Action item = From the entries below, please output exactly the lines starting at the one containing "def WriteOutcome.code : WriteOutcome → Nat" and ending at the one containing "highAlarm := nth", both included.

Record set =
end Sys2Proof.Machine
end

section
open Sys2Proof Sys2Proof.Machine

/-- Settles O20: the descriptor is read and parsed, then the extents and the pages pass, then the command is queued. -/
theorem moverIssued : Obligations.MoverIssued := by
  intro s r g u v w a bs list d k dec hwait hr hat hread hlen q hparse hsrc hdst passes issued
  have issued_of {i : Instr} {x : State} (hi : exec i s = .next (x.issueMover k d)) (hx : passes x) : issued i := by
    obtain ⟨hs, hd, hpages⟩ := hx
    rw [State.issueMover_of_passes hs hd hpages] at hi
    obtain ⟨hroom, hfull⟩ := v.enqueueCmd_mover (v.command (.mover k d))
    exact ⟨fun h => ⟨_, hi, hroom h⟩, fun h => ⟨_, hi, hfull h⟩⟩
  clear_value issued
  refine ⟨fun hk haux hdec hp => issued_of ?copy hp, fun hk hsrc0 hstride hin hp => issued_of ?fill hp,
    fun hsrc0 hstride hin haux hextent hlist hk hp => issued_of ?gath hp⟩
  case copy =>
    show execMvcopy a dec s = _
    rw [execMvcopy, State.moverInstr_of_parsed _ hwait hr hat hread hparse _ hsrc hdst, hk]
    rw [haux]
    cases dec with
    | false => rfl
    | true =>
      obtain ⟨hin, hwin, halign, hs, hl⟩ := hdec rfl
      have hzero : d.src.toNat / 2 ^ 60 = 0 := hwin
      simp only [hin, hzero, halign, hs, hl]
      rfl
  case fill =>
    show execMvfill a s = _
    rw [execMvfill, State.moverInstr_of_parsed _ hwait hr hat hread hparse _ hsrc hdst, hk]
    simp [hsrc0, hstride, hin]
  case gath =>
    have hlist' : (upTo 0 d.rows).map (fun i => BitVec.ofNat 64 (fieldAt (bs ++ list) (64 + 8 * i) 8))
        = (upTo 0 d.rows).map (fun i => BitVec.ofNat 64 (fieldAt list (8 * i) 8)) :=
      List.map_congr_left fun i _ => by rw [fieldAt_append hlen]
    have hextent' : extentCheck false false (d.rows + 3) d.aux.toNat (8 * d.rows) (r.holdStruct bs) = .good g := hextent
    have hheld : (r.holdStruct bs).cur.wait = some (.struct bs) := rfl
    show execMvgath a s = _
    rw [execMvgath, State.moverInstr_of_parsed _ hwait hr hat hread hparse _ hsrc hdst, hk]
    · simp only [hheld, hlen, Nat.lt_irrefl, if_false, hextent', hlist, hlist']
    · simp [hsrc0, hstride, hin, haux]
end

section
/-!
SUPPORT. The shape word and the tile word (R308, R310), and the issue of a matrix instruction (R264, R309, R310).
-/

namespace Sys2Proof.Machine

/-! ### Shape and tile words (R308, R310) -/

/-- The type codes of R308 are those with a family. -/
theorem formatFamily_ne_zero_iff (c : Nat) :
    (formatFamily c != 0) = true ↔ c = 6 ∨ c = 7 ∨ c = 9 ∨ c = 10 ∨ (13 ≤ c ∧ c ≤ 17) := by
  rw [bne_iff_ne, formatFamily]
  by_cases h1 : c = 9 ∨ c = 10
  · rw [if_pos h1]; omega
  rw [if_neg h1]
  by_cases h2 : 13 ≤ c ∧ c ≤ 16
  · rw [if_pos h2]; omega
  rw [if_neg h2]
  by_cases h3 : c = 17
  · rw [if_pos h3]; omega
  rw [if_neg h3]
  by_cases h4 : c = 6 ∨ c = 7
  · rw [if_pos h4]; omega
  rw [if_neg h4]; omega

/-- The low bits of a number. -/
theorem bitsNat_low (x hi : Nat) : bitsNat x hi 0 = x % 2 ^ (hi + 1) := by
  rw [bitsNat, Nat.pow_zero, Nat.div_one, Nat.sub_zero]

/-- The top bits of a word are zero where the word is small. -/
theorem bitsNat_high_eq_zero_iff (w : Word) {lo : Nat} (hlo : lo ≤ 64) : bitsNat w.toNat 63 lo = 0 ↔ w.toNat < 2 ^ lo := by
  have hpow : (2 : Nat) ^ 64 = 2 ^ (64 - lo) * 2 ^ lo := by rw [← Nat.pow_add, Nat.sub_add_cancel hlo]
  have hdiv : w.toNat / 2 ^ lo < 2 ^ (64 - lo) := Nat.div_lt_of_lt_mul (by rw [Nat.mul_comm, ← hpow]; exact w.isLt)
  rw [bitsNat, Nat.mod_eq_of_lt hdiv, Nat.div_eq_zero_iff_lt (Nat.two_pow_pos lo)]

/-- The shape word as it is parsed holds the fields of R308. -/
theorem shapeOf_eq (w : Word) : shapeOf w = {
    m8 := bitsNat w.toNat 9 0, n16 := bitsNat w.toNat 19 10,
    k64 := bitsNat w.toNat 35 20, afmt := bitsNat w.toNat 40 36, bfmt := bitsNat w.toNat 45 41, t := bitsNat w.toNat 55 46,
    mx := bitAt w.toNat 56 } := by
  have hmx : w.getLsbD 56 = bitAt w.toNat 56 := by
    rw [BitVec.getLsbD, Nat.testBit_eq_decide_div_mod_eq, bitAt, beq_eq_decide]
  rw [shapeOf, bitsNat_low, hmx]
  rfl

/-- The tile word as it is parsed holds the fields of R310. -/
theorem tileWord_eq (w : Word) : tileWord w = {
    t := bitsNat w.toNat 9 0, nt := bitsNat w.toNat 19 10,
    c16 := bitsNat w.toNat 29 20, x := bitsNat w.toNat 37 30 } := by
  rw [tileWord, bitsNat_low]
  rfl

==

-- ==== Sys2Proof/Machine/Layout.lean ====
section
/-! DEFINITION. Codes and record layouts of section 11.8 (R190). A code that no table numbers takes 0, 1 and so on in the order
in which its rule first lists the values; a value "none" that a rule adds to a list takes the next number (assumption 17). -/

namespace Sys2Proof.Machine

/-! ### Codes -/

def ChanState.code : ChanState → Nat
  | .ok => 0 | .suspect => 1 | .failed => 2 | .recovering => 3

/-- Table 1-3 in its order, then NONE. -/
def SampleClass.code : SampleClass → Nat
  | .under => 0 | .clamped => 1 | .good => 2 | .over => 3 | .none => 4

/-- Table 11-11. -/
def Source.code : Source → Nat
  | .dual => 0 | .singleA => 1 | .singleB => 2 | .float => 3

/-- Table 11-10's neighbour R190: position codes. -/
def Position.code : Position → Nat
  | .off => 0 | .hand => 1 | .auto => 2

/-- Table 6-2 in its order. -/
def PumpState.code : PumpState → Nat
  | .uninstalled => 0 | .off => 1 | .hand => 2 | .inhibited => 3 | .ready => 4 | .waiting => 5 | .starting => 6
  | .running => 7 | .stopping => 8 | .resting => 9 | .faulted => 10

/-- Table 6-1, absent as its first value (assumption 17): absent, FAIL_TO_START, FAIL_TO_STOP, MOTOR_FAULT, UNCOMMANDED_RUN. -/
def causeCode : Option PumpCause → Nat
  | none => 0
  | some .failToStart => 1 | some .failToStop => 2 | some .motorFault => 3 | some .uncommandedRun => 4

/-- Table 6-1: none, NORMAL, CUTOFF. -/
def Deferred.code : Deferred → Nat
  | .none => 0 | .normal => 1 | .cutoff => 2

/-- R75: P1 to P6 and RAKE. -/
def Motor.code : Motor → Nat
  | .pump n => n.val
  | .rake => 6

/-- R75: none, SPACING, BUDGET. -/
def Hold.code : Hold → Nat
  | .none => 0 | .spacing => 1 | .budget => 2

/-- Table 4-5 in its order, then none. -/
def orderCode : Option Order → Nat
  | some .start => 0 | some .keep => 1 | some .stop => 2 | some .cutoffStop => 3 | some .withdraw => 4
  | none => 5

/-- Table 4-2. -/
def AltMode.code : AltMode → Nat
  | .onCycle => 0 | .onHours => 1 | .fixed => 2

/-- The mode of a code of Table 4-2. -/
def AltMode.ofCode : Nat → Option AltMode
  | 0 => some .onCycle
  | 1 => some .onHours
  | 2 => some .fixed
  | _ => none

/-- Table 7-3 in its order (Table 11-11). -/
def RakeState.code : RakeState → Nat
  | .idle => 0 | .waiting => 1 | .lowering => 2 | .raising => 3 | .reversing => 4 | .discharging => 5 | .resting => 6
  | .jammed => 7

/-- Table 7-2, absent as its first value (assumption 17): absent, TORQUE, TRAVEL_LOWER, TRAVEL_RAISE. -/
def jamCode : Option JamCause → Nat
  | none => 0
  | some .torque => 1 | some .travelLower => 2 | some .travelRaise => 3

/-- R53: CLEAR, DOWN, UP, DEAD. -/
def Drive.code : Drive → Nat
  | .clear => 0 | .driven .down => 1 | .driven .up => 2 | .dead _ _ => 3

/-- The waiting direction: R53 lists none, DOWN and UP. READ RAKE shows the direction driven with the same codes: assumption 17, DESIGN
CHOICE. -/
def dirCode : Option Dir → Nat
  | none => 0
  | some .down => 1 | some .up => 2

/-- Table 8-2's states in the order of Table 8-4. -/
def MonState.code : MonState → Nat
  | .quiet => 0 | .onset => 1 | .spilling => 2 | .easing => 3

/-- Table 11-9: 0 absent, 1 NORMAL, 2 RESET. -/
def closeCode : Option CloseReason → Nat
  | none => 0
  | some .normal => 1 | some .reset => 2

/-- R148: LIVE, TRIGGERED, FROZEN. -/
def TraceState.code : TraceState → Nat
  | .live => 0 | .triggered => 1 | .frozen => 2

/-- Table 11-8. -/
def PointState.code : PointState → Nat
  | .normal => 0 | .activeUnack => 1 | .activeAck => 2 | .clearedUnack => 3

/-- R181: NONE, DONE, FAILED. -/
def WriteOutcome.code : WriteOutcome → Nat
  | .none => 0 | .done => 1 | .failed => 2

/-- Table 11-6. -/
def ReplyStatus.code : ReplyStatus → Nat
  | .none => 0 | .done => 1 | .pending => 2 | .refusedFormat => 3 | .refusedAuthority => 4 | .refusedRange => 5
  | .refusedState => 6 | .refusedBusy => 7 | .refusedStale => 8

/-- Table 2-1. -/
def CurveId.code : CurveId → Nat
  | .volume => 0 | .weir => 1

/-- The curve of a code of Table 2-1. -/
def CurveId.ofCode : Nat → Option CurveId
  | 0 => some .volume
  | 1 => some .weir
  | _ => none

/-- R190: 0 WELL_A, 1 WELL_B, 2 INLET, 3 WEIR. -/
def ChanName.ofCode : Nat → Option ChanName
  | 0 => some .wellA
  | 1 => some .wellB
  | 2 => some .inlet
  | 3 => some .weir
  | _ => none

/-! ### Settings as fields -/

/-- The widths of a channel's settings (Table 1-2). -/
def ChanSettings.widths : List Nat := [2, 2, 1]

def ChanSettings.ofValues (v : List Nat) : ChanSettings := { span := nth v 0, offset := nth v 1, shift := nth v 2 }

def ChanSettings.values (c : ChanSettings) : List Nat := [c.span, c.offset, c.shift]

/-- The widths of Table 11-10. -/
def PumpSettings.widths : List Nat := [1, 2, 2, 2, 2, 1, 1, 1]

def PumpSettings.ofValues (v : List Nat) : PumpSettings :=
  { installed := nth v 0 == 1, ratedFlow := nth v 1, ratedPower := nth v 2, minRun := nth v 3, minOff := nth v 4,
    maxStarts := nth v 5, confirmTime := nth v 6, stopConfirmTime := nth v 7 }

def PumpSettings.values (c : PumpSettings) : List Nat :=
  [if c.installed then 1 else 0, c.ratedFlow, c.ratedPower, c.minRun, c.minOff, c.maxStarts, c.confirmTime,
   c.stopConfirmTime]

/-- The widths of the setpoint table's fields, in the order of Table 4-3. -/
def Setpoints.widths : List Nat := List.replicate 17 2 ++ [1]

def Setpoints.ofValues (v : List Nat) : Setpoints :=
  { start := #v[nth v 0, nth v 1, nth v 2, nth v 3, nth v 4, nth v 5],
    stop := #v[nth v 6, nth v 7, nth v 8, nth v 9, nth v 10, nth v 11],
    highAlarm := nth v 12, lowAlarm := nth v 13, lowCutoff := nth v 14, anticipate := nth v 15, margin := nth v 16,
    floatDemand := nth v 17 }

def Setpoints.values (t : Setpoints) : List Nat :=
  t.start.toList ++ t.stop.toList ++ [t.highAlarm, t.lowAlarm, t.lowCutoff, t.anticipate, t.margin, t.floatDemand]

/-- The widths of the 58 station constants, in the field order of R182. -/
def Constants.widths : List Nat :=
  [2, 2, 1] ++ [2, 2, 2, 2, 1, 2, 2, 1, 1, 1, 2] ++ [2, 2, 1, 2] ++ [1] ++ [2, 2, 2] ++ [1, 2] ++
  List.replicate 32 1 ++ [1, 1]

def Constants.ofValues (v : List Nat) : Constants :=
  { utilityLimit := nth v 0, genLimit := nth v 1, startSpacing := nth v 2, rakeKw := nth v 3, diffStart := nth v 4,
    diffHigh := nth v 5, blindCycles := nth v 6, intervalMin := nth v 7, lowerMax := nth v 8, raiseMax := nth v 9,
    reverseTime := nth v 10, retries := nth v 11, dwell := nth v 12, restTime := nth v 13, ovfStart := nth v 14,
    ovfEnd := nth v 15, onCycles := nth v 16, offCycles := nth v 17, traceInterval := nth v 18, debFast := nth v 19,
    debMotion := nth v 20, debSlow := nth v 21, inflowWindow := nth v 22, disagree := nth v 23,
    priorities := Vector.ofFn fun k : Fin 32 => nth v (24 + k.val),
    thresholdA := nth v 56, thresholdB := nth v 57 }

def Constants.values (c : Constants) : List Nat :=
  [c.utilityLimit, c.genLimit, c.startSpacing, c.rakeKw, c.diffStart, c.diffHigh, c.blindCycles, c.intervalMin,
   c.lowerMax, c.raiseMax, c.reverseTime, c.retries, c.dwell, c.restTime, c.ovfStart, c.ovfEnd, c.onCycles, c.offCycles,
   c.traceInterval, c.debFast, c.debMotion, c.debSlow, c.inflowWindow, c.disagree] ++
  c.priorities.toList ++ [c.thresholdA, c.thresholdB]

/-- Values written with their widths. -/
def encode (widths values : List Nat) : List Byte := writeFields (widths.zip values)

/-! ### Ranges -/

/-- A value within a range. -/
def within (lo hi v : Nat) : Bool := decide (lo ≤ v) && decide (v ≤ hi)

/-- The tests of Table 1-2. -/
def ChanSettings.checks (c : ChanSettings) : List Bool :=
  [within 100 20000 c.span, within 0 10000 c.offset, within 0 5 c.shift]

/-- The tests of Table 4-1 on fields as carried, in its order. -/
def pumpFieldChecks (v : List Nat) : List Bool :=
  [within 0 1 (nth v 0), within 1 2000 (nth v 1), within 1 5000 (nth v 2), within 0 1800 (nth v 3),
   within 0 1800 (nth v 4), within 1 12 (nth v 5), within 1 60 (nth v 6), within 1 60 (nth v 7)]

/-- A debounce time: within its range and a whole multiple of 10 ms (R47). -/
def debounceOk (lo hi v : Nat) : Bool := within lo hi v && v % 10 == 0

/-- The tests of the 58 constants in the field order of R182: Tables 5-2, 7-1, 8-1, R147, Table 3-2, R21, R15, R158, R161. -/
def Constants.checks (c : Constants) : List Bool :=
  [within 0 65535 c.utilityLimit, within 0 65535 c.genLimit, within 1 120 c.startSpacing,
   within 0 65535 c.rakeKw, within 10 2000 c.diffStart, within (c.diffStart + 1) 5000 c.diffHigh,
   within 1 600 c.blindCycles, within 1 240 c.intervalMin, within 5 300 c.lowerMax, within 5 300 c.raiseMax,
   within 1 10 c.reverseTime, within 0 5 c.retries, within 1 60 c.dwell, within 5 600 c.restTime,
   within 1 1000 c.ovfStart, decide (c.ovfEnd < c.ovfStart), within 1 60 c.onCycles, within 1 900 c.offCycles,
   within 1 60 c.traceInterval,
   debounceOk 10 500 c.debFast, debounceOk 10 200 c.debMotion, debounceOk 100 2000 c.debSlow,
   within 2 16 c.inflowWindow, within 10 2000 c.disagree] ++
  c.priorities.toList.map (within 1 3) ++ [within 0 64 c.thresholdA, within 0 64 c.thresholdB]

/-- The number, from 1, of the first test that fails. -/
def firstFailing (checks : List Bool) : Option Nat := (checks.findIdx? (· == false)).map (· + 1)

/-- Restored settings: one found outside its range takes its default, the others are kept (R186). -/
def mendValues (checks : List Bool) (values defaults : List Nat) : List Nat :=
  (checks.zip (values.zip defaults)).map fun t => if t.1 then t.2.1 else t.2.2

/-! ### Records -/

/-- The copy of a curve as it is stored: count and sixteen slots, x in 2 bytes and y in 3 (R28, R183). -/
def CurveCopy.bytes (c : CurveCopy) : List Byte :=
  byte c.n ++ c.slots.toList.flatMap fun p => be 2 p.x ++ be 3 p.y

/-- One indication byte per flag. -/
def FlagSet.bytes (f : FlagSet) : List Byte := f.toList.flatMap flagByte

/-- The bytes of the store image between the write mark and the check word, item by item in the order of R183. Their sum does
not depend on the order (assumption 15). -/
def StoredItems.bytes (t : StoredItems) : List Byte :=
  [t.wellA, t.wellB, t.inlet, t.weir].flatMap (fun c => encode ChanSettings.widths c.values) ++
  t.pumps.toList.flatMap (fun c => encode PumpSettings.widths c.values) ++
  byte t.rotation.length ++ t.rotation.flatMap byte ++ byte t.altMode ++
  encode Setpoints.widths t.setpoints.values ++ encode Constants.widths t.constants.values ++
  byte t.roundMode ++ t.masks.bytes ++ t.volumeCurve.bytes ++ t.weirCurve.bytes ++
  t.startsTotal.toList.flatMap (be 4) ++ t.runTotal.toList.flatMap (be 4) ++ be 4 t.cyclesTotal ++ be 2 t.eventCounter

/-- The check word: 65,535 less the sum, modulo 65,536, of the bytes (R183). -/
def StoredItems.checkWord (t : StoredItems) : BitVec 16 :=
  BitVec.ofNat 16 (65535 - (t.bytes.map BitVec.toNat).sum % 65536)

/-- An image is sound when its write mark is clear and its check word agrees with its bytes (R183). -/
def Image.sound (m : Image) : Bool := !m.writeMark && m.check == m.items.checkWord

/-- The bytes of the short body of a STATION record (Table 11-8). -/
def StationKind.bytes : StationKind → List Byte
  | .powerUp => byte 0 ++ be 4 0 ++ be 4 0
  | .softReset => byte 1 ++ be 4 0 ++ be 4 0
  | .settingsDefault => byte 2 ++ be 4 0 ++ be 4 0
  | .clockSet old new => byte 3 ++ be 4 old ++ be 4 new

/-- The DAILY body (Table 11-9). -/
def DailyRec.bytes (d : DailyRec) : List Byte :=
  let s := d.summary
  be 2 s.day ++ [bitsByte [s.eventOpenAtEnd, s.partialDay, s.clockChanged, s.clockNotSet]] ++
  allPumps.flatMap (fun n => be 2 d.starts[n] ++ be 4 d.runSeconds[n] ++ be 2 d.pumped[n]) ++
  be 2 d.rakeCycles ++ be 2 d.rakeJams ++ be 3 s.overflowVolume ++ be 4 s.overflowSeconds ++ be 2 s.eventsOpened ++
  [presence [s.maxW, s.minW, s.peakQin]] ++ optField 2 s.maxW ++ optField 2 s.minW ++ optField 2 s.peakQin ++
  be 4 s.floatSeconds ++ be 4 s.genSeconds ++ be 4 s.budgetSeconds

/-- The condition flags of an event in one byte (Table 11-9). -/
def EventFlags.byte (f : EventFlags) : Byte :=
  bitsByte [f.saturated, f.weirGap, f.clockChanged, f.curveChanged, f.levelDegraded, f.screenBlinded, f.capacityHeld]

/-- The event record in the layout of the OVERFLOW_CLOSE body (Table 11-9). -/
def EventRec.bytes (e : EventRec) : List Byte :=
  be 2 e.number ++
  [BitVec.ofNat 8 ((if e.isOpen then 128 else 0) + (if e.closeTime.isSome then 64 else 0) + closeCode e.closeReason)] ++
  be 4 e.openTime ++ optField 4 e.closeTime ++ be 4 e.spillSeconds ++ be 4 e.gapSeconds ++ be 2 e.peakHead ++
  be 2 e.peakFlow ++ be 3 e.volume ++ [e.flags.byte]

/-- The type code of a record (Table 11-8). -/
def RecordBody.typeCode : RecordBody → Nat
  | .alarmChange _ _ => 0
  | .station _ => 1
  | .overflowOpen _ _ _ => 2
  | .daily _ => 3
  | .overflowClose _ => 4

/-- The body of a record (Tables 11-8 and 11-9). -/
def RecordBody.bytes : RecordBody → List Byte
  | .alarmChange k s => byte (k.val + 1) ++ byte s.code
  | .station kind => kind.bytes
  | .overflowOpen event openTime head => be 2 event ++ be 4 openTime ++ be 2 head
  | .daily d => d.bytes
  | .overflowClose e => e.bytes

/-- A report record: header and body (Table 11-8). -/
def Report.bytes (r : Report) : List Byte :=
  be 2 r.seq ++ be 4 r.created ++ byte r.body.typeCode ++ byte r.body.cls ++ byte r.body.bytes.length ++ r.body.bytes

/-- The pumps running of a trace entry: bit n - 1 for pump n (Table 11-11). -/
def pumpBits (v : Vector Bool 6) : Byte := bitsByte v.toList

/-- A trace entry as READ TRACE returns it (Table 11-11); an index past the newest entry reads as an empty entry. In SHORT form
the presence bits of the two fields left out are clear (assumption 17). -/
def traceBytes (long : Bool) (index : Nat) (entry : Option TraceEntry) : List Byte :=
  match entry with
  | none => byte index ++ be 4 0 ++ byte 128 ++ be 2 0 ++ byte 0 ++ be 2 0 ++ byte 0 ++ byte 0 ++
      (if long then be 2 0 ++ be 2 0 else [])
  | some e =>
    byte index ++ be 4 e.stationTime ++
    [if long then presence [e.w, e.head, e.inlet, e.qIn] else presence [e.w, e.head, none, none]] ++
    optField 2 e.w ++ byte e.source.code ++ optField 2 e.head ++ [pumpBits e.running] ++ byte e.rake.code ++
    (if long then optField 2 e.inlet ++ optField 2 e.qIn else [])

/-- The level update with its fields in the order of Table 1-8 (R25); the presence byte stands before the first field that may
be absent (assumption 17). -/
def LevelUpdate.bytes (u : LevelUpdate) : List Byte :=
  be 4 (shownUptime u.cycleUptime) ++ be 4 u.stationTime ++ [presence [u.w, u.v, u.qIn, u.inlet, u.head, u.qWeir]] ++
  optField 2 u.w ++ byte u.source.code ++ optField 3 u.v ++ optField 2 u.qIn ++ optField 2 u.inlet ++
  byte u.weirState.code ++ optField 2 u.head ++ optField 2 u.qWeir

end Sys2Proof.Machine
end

Task response =
def WriteOutcome.code : WriteOutcome → Nat
  | .none => 0 | .done => 1 | .failed => 2

/-- Table 11-6. -/
def ReplyStatus.code : ReplyStatus → Nat
  | .none => 0 | .done => 1 | .pending => 2 | .refusedFormat => 3 | .refusedAuthority => 4 | .refusedRange => 5
  | .refusedState => 6 | .refusedBusy => 7 | .refusedStale => 8

/-- Table 2-1. -/
def CurveId.code : CurveId → Nat
  | .volume => 0 | .weir => 1

/-- The curve of a code of Table 2-1. -/
def CurveId.ofCode : Nat → Option CurveId
  | 0 => some .volume
  | 1 => some .weir
  | _ => none

/-- R190: 0 WELL_A, 1 WELL_B, 2 INLET, 3 WEIR. -/
def ChanName.ofCode : Nat → Option ChanName
  | 0 => some .wellA
  | 1 => some .wellB
  | 2 => some .inlet
  | 3 => some .weir
  | _ => none

/-! ### Settings as fields -/

/-- The widths of a channel's settings (Table 1-2). -/
def ChanSettings.widths : List Nat := [2, 2, 1]

def ChanSettings.ofValues (v : List Nat) : ChanSettings := { span := nth v 0, offset := nth v 1, shift := nth v 2 }

def ChanSettings.values (c : ChanSettings) : List Nat := [c.span, c.offset, c.shift]

/-- The widths of Table 11-10. -/
def PumpSettings.widths : List Nat := [1, 2, 2, 2, 2, 1, 1, 1]

def PumpSettings.ofValues (v : List Nat) : PumpSettings :=
  { installed := nth v 0 == 1, ratedFlow := nth v 1, ratedPower := nth v 2, minRun := nth v 3, minOff := nth v 4,
    maxStarts := nth v 5, confirmTime := nth v 6, stopConfirmTime := nth v 7 }

def PumpSettings.values (c : PumpSettings) : List Nat :=
  [if c.installed then 1 else 0, c.ratedFlow, c.ratedPower, c.minRun, c.minOff, c.maxStarts, c.confirmTime,
   c.stopConfirmTime]

/-- The widths of the setpoint table's fields, in the order of Table 4-3. -/
def Setpoints.widths : List Nat := List.replicate 17 2 ++ [1]

def Setpoints.ofValues (v : List Nat) : Setpoints :=
  { start := #v[nth v 0, nth v 1, nth v 2, nth v 3, nth v 4, nth v 5],
    stop := #v[nth v 6, nth v 7, nth v 8, nth v 9, nth v 10, nth v 11],
    highAlarm := nth v 12, lowAlarm := nth v 13, lowCutoff := nth v 14, anticipate := nth v 15, margin := nth v 16,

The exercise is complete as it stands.